A Purdue University project is using robots to develop future agriculture automation systems, in a greenhouse heated by Digital Crossroads’ Indiana data center.
Blockheating also hosts a local university robotics project on the farm at its facility, says Burks. A robot travels through greenhouses making predictions on yield, while Blockheating provides the compute infrastructure while sending excess heat back into the greenhouses to keep the crops warm.
He notes, however, that the farm’s IT only uses one rack out of the 10 that are currently heating the farm, so it's unrealistic for a farm’s agricultural IT to provide all the heating it needs.
As farms use more automation and analytics, they may need more on-site compute, and produce more heat for their own use.

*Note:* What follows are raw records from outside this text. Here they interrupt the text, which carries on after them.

/-- The flash side. Keyed lists hold only what differs from the default; a die's or block's key is die × 65,536 +
block, a unit's adds its offset in the member block. -/
structure Flash where
  dies : List (Nat × Die) := []
  chans : List (Nat × Chan) := []
  blocks : List (Nat × BlockInfo) := []
  /-- Programmed units: (die × 2^48 + block × 2^32 + unit offset, content). -/
  units : List (Nat × MediaUnit) := []
  formeBlocks : List FormeBlock := []
  plans : List FormePlan := []
  copies : List CopyUnit := []
  rebuilds : List Rebuild := []
  rebuildGen : Nat := 0
  /-- Blocks whose erase has passed, free from the next turn (R156). -/
  freed : List MBlock := []
  /-- Erases waiting to issue: (die, block). -/
  eraseQueue : List MBlock := []
  /-- Non-zero syndromes on claimed passes this rotation: (decoder, soft) as decoder + 32 × soft (R251). -/
  syndromes : List (Nat × Nat) := []
  /-- Decoders whose second failure of a rotation was found: the farm removes them in the turn after, (soft, decoder) (R251). -/
  decLeaves : List (Bool × Nat) := []
  /-- Stamps that restart restores from the tags of their codewords after Service is entered: the forme-block's lane and number, the
  member, and the unit (R263, R330). -/
  stampsDue : List (Nat × Nat × Nat × Nat) := []
  /-- Formes whose accumulator is held: plan ids (R268). -/
  accs : List Nat := []
  /-- The foreground dredge floor, in GB/s of bus (R224). -/
  dredgeFloor : Rat := 0
  /-- h_sus of the last computation, the weir level (0 OPEN – 4 CLOSED), the victims' valid fraction (R222, R223). -/
  hsus : Rat := 0
  vfrac : Rat := 0
  weir : Nat := 0
  /-- The bandwidth b_w and the measured host write rate of the last computation, in GB/s (R223, R224). -/
  bw : Rat := 0
  hostRate : Rat := 0
  /-- Foreground read bus of the last 65,536 turns, in bytes, and host writes in units (R223, R224). -/
  readBus : Nat := 0
  hostUnits : Nat := 0
  /-- LID 0xC1 counters: reads passed at ladder step s, and L0 attempts and fails by cell (Table 07.11). -/
  ladder : List Nat := [0, 0, 0, 0, 0, 0, 0]
  misses : Nat := 0
  cells : List (Nat × Nat × Nat) := []
  /-- Valid stamps by age bucket at the last rotation edge. -/
  ages : List Nat := [0, 0, 0, 0, 0, 0, 0, 0]
  /-- The rider has written its DLX_NOW advance since Boot (R255), and a pending one. -/
  dlxTaken : Bool := false
  dlxAdd : Nat := 0
  /-- Cycles that the parameter page rates (Table 06.6), and the spare as last computed (R218). -/
  endurance : Nat := 3000
  avail : Nat := 100
  sigma : List Rat := []
  deriving DecidableEq, Repr

/-! ### The galley, the map tables and the journal (chapter 5) -/

/-- The slot states of Table 05.4; a slot that is not listed is FREE. -/
inductive SlotState | filling | resident | placing | superseded | cache
  deriving DecidableEq, Repr

/-- A galley slot in use: its unit, its sectors (a sector is present when its validity bit is set, R186), the place of
its residency in decision order (R190), the plans that pin it (R188), the plan that fills it, and whether a program from
it is in flight. -/
structure Slot where
  unit : Nat
  state : SlotState := .filling
  sectors : List (Option Sector) := [none, none, none, none]
  order : Nat := 0
  pins : List Nat := []
  plan : Nat := 0
  sq : Option CmdRef := none
  /-- The FDP handle of the write (R199, R200). -/
  handle : Nat := 0
  inFlight : Bool := false
  /-- Sectors that a deallocation decided after the write has taken from it before it has landed (R191, R194). -/
  cut : List Nat := []
  /-- Its merge met a LOST sector: it is placed as fragments whatever the overlay level (R183). -/
  frag : Bool := false
  deriving DecidableEq, Repr

/-- An overlay record (Table 05.2): BASE, FRAG0–FRAG3, SECT and UNIT. -/
structure Overlay where
  base : Nat := 0
  frags : List Nat := [0, 0, 0, 0]
  sect : Nat := 0
  unit : Nat := 0
  deriving DecidableEq, Repr

/-- A journal record (Table 05.7). -/
structure JournalRec where
  kind : Nat
  seq : Nat
  turn : Nat
  unit : Nat
  new : Nat
  old : Nat
  aux : Nat
  slot : Nat
  deriving DecidableEq, Repr

/-- The tables that the journal and the snapshot cover (R203): map entries that are not DEALLOCATED, overlay records,
forme-block words, granule and namespace table words, zones (state, write pointer). -/
structure Tables where
  map : List (Nat × Nat) := []
  ovl : List (Nat × Overlay) := []
  fbt : List (Nat × Nat) := []
  gran : List (Nat × Nat) := []
  nst : List (Nat × Nat) := []
  zones : List (Nat × Nat × Nat) := []
  deriving DecidableEq, Repr

/-- A namespace as firmware keeps it (R54, R177, R200, R292). `dataGrans` are the granules of its data; a namespace
with metadata has metadata granules behind them. `key` numbers its key pair (R297). -/
structure Namespace where
  nsid : Nat
  nsze : Nat
  lbaf : Nat
  extended : Bool := false
  pi : Nat := 0
  piFirst : Bool := false
  zoned : Bool := false
  handles : List Nat := []
  dataGrans : Nat
  gbase : Nat
  grans : Nat
  /-- Controllers it is attached to, as bits. -/
  attached : Nat := 0
  key : Nat := 0
  /-- A Format or Sanitize holds its commands off (R298): 1 Format, 2 Sanitize. -/
  busy : Nat := 0
  deriving DecidableEq, Repr

/-- A step of a map-only command (R107): a whole unit set to a new entry, a sector of a unit given an overlay kind
(R194), a zone's state or write pointer, or a request of firmware's. -/
inductive MapOp
  | unit (g new : Nat)
  | sector (g k kind : Nat)
  | zone (z : Nat) (pointer : Bool) (v : Nat)
  | req (kind : Nat) (q : MapReq)
  deriving DecidableEq, Repr

/-- A Format, a Sanitize or a namespace deletion under way (R298): the command that waits for its end, the operation (0 Format,
1 crypto-erase, 2 block erase, 3 deletion), its namespaces, whether the keys are replaced, the format that a Format gives
(LBA format, PI type, extended LBA, PI first), the turn from which its map scan is over once the new keys are installed, and, for
block erase, the member blocks still to be erased. -/
structure Wipe where
  adm : Option Adm
  kind : Nat
  nsids : List Nat
  rekey : Bool
  format : Option (Nat × Nat × Bool × Bool) := none
  scanned : Option Nat := none
  erasing : Option (List MBlock) := none
  /-- Its units are deallocated; the table and zone updates that end it are at the map update port (R203). -/
  closing : Bool := false
  deriving DecidableEq, Repr

/-- The galley and the map update port. -/
structure Galley where
  slots : List (Nat × Slot) := []
  order : Nat := 1
  /-- Journal records by journal slot, oldest slot first; the last one is current. -/
  journal : List (Nat × List JournalRec) := []
  /-- The SEQ of the next record. -/
  jnlSeq : Nat := 0
  nextSlot : Nat := 0
  ovl : List (Nat × Overlay) := []
  fbt : List (Nat × Nat) := []
  zones : List (Nat × Nat × Nat) := []
  /-- Pages changed since the last mark, pages of the snapshot not yet written, pages held in the shadow pool (R205);
  a page is (table, page number). -/
  dirty : List (Nat × Nat) := []
  unwritten : List (Nat × Nat) := []
  shadow : List (Nat × Nat) := []
  /-- The snapshot being written out, with its SNAP_SEQ. -/
  writing : Option (Nat × Tables) := none
  markSeq : Nat := 0
  /-- Slots and journal slots that the mirror move still has to copy, and the turn it starts (R189). -/
  moveLeft : Nat := 0
  moveDone : Nat := 0
  movePending : Bool := false
  /-- Slots that were landing when the move started: they are moved last (R189). -/
  moveLast : List Nat := []
  /-- Steps of map-only commands: (booked turn, plan, residency order at decision, step) (R107). -/
  booked : List (Nat × Nat × Nat × MapOp) := []
  /-- Hits of read units within the rotation, for the cache fill policy (R187). -/
  hits : List (Nat × Nat) := []
  /-- The channel pair that gave the published hold (R348). -/
  pair : Nat := 0
  /-- Residencies that a spill image gave back, as (order, unit), and its journal slots, until the image is released (R324). -/
  restored : List (Nat × Nat) := []
  restoredJnl : List Nat := []
  /-- The erase operation under way. -/
  wipe : Option Wipe := none
  /-- Namespace Management creates, with their NSIDs, whose table entries are at the map update port (R177, R203). -/
  creating : List (Adm × Nat) := []
  deriving DecidableEq, Repr

/-! ### The sluice (chapter 3) -/

/-- Which of its bookings a unit's read follows. -/
inductive Path | slot | primary | retry | second | special | done | lost | noData
  deriving DecidableEq, Repr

But, as with other industries, much of this will be in the cloud.
IGS’ Elder says his company is keeping on-site compute infrastructure relatively low, as programmable logic controllers respond to a database of functions that can be programmed through the cloud: “That allows us to simplify the requirements on-site and minimize computer-based functions on-site that are typically more unreliable than a PLC.
“It's all cloud-based software that's actually driving those PLCs. We obviously have to have a stable Internet connection, but it is easier for us to manage sites remotely through cloud-based servers.”
SweGreen’s Mousavi says his company’s farm also uses PLCs, but is looking into developing more real-time solutions using 5G and Edge computing, with some unnamed partners in Sweden: “I can't name them, but you could guess for yourself.”
Mousavi adds the big opportunity could be expertise: “One problem from the vertical farming industry is many of these companies are run by people who are greenhouse experts. "They think [data centers] are irrelevant because they are focused on the production of greens.”